# Corrective RAG (CRAG)
![Screenshot 2024-04-07 at 7.46.18 PM.png](attachment:45abb733-fd86-452f-8803-25bd2b00fcc8.png)

# Enviorment 

In [None]:
# Installing necessary packages for the project
# langchain_community: Used for accessing community features in the LangChain library
# tiktoken: A token management tool for language models
# langchain-openai: Provides an interface to OpenAI's APIs for LangChain
# langchainhub: Central hub for LangChain resources
# chromadb: A database solution tailored for LangChain applications
# langchain: Main library for building and managing language models
# langgraph: For constructing and manipulating language graphs
# tavily-python: A library for managing and visualizing language model outputs
# sentence-transformers: Framework for sentence and text embeddings using Transformer models

%pip install langchain_community tiktoken langchain-openai langchainhub chromadb langchain langgraph tavily-python
%pip install sentence-transformers
%pip install -q -U google-generativeai


### LLMs

In [2]:
import os
from dotenv import load_dotenv
load_dotenv()
OPENAI_API_KEY = os.getenv('OPENAI_API_KEY')
os.environ['OPENAI_API_KEY'] = OPENAI_API_KEY

### Search
 
[Tavily Search](https://python.langchain.com/docs/integrations/tools/tavily_search) for web search.

In [3]:
TRAVILY_API_KEY = os.getenv('TAVILY_API_KEY')
os.environ['TRAVILY_API_KEY'] = TRAVILY_API_KEY

### Tracing

Optionally, use [LangSmith](https://docs.smith.langchain.com/) for tracing.

In [4]:
LANGCHAIN_TRACING_V2 = os.getenv('LANGCHAIN_TRACING_V2')
LANGCHAIN_ENDPOINT = os.getenv('LANGCHAIN_ENDPOINT')
LANGCHAIN_API_KEY = os.getenv('LANGCHAIN_API_KEY')
os.environ['LANGCHAIN_TRACING_V2'] = LANGCHAIN_TRACING_V2
os.environ['LANGCHAIN_ENDPOINT'] = LANGCHAIN_ENDPOINT
os.environ['LANGCHAIN_API_KEY'] = LANGCHAIN_API_KEY

## Index
 
Let's index 3 blog posts.

In [59]:
from langchain.text_splitter import CharacterTextSplitter
from langchain_community.document_loaders import WebBaseLoader
from langchain_community.vectorstores import Chroma
from langchain_openai import OpenAIEmbeddings
from transformers import AutoTokenizer
from sentence_transformers import SentenceTransformer

tokenizer = AutoTokenizer.from_pretrained("WhereIsAI/UAE-Large-V1")

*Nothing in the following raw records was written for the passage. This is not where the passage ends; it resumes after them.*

/-- The stage record at which a copy posts its arrival, if it does (R256). -/
def Cmd.stage (x : Cmd) : Option Nat :=
  let ctl := field x.desc 0x40 8
  if ctl.testBit 3 && (x.kind == .cpy || x.kind == .gath) then some (bits ctl 23 4) else none

/-- Does the stage arrival of a copy wait for the pool (R191, R196)? -/
def State.arrivalWaits (s : State) (k : Nat) (x : Cmd) : Bool :=
  match x.stage with
  | none => false
  | some off => s.anyFrozen [k] || (s.coreAt k).holds off 32

/-- The last act of a copy before its completion: the stage arrival (R256). -/
def State.endCopy (s : State) (k : Nat) (x : Cmd) : State :=
  match x.stage with
  | none => (s.endRaces k x.id).putCmd k (x.finish 0 0)
  | some off =>
    if s.arrivalWaits k x then s
    else
    let s := s.endRaces k x.id
    let s := (s.detectRange (.pool k off 32) true).1
    let c := s.coreAt k
    if c.scratchSize < off + 32 then s.failCopy k x (0x0022, 2)
    else if (c.poisonAt off 32).isSome then s.failCopy k x (0x0012, 2)
    else if (StageRec.of (c.scrValue off 32)).noStage then s.failCopy k x (0x0031, 0x2000)
    else (s.modCore k fun c => c.postArrival off false).putCmd k (x.finish 0 0)

/-- Squash a copy, gather, scatter or collective command that has started (R250): it is queued again with its descriptor and
SEQ, and its delivered bytes are taken back from its channel. -/
def Core.squash (c : Core) (x : Cmd) : Core :=
  if !(x.kind.onChannel || x.kind == .coll) || x.kind == .cpyr || x.phase != .started then c
  else
    let old := c.chans.toList.getD x.chan ⟨0, none, 0⟩
    { c with
      chans := if x.kind.onChannel then c.chans.setIfInBounds x.chan { old with ptr := old.ptr - BitVec.ofNat 64 x.counted } else c.chans
      cmds := c.cmds.map fun (y : Cmd) => if y.id = x.id then { y with phase := .queued, moved := 0, counted := 0, srcUnits := [], ahead := [], cover := [] } else y }

/-! ## Release at the retirement of the bundle (R244, R247, R255) -/

/-- The commands of the running bundle take their SEQ and are queued. One that was held while its channel halted fails with
it; one issued to a halted channel clears the halt. -/
def State.releaseHeld (s : State) : State :=
  let c := s.core
  let go (s : State) (x : Cmd) : State :=
    let c := s.core
    let n := (c.seq + 1) % 2 ^ 32
    let put (y : Cmd) : Core := { c with seq := n, cmds := c.cmds.map fun z => if z.id = x.id then y else z }
    match x.phase with
    | .held =>
      let d := put { x with phase := .queued, seq := n }
      { s with core := if x.kind.onChannel then d.clearHalt x.chan else d }
    | .cancelled code detail =>
      let d := put { x with phase := .done code detail, seq := n }
      let old := d.chans.toList.getD x.chan ⟨0, none, 0⟩
      { s with core := { d with chans := d.chans.setIfInBounds x.chan { old with owed := old.owed + s.wouldDeliver c.kid c.ctx x } } }
    | _ => s
  let s := c.cmds.foldl go s
  { s with core := { s.core with seq := (s.core.seq + s.core.ecHeld) % 2 ^ 32, ecHeld := 0 } }

end Sys2Proof.Machine
end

# Define a function to use Sentence Transformers for embeddings
class SentenceTransformersEmbeddings:
    def __init__(self, model_name='all-MiniLM-L6-v2'):
        self.model = SentenceTransformer(model_name)
    
    def embed_documents(self, texts):
        return self.model.encode(texts, show_progress_bar=True)
    def embed_query(self, query):
        return self.model.encode([query], show_progress_bar=False)[0]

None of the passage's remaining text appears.